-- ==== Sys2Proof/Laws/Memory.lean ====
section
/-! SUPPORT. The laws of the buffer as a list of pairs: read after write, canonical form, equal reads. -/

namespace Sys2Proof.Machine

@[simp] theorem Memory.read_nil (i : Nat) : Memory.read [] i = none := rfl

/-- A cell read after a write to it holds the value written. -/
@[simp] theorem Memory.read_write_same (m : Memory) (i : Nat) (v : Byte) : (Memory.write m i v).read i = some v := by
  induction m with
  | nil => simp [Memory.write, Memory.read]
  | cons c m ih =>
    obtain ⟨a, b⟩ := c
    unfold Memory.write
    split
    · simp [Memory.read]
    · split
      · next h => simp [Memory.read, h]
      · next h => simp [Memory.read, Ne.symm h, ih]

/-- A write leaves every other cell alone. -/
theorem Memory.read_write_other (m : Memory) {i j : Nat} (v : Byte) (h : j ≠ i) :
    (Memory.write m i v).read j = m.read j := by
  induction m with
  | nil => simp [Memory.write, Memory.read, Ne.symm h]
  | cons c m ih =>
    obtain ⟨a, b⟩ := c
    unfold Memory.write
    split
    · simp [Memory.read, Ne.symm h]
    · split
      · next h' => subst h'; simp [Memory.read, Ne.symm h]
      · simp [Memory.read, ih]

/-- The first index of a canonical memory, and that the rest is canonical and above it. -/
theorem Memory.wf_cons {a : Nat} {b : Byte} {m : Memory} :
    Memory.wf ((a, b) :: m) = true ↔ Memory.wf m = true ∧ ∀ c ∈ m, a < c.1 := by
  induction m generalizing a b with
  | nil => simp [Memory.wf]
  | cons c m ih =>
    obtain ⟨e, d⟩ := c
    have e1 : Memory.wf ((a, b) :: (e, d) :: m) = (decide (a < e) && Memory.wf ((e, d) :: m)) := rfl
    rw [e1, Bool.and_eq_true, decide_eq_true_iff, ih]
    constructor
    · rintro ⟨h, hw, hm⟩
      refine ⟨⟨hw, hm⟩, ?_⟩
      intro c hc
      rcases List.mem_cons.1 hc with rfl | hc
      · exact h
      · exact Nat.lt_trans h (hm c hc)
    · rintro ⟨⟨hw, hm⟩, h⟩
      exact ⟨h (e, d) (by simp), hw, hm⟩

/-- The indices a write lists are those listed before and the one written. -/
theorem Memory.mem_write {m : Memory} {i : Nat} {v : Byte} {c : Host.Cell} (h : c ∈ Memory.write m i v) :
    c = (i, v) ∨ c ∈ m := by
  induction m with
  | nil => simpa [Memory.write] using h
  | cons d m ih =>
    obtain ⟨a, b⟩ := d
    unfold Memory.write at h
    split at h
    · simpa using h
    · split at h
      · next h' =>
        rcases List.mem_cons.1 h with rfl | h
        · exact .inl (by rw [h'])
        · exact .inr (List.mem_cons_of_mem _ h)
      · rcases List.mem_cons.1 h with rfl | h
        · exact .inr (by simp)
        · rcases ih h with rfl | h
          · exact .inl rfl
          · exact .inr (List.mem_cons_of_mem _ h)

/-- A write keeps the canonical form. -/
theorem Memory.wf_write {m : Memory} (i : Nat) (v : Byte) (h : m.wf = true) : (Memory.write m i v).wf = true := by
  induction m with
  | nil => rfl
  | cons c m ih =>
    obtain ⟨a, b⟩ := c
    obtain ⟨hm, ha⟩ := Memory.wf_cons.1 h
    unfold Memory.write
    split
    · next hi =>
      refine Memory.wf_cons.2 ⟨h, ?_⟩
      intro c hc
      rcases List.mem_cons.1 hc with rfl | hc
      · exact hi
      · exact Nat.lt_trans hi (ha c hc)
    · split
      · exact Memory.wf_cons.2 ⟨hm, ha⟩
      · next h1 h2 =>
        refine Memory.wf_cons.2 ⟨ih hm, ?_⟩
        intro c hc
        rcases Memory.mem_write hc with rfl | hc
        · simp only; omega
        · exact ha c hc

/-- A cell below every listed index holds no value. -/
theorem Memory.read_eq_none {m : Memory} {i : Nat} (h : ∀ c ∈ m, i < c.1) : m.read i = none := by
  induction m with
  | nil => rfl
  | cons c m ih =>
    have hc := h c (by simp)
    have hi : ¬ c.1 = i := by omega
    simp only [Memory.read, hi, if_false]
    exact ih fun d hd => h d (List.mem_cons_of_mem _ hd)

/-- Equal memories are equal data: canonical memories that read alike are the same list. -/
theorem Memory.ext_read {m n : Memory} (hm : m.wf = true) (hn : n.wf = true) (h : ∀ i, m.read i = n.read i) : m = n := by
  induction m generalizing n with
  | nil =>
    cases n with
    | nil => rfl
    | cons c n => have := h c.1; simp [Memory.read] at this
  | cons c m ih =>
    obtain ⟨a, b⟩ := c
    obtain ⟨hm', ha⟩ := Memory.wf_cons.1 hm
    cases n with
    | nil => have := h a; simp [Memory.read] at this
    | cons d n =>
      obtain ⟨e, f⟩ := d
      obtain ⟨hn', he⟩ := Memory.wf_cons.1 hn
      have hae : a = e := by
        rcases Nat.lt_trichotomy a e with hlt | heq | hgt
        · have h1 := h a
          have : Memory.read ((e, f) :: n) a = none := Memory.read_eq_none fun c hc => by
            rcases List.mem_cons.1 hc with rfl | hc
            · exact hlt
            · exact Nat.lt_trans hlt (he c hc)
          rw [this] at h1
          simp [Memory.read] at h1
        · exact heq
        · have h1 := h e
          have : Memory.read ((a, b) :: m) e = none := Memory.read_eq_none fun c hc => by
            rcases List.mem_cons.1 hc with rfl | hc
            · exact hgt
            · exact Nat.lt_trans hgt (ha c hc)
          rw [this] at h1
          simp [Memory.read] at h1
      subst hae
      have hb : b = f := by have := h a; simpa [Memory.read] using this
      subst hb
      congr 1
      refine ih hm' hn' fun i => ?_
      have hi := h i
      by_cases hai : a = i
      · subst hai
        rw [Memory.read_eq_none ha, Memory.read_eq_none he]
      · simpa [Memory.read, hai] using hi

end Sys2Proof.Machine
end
==
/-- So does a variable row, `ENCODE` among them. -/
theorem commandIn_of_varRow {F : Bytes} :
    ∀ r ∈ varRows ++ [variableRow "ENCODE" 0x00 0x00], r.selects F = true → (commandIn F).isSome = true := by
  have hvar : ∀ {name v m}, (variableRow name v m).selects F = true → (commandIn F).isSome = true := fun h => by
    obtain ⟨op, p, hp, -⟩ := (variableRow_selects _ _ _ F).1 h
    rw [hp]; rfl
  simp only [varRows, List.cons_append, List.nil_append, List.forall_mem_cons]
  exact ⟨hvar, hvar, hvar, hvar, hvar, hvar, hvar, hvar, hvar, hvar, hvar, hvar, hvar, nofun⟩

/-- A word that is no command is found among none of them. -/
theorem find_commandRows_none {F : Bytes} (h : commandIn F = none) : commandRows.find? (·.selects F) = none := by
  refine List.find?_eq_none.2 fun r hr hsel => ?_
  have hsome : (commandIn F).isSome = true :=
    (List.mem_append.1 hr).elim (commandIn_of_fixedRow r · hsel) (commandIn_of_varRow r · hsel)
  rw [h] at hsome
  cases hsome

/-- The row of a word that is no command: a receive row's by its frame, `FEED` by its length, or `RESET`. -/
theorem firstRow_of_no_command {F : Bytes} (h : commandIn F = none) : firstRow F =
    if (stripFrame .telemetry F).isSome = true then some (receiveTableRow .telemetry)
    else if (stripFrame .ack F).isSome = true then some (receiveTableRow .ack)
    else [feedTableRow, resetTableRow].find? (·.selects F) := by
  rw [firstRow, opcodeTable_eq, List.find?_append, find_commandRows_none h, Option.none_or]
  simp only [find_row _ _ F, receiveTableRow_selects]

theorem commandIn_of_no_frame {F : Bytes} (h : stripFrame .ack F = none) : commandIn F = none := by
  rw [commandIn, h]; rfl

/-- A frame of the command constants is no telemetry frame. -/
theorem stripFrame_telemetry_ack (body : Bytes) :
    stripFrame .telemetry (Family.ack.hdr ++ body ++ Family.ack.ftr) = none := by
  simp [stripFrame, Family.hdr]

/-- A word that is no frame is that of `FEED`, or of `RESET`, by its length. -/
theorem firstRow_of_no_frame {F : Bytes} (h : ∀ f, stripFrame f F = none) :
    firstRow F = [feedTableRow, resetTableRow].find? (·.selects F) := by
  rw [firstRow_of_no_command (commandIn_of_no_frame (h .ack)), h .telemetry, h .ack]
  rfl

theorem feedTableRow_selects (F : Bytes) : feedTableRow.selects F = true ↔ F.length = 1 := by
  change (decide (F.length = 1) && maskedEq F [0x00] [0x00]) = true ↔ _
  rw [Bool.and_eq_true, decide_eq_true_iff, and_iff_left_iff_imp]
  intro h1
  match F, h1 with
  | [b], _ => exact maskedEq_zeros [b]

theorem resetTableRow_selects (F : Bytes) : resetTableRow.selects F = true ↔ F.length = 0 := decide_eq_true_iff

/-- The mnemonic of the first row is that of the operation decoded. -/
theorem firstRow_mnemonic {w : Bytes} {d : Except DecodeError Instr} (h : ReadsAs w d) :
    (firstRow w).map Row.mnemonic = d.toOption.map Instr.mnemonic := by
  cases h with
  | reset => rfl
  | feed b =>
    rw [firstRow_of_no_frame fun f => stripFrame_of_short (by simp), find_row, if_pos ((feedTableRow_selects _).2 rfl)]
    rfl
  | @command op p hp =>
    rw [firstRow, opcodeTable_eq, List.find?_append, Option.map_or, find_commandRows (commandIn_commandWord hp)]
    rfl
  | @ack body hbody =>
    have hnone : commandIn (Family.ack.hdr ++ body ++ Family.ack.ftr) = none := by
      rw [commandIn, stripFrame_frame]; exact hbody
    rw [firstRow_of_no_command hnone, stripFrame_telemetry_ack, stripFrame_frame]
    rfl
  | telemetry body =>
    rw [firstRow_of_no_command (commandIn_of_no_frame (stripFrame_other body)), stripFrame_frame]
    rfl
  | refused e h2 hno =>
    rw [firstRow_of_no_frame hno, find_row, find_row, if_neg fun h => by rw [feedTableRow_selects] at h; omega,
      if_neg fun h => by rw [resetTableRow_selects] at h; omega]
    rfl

### PROBLEM DETAILS:
Count the lines of the data that hold the string "hvar". The answer should be that number alone.

### WRITTEN RESPONSE:
2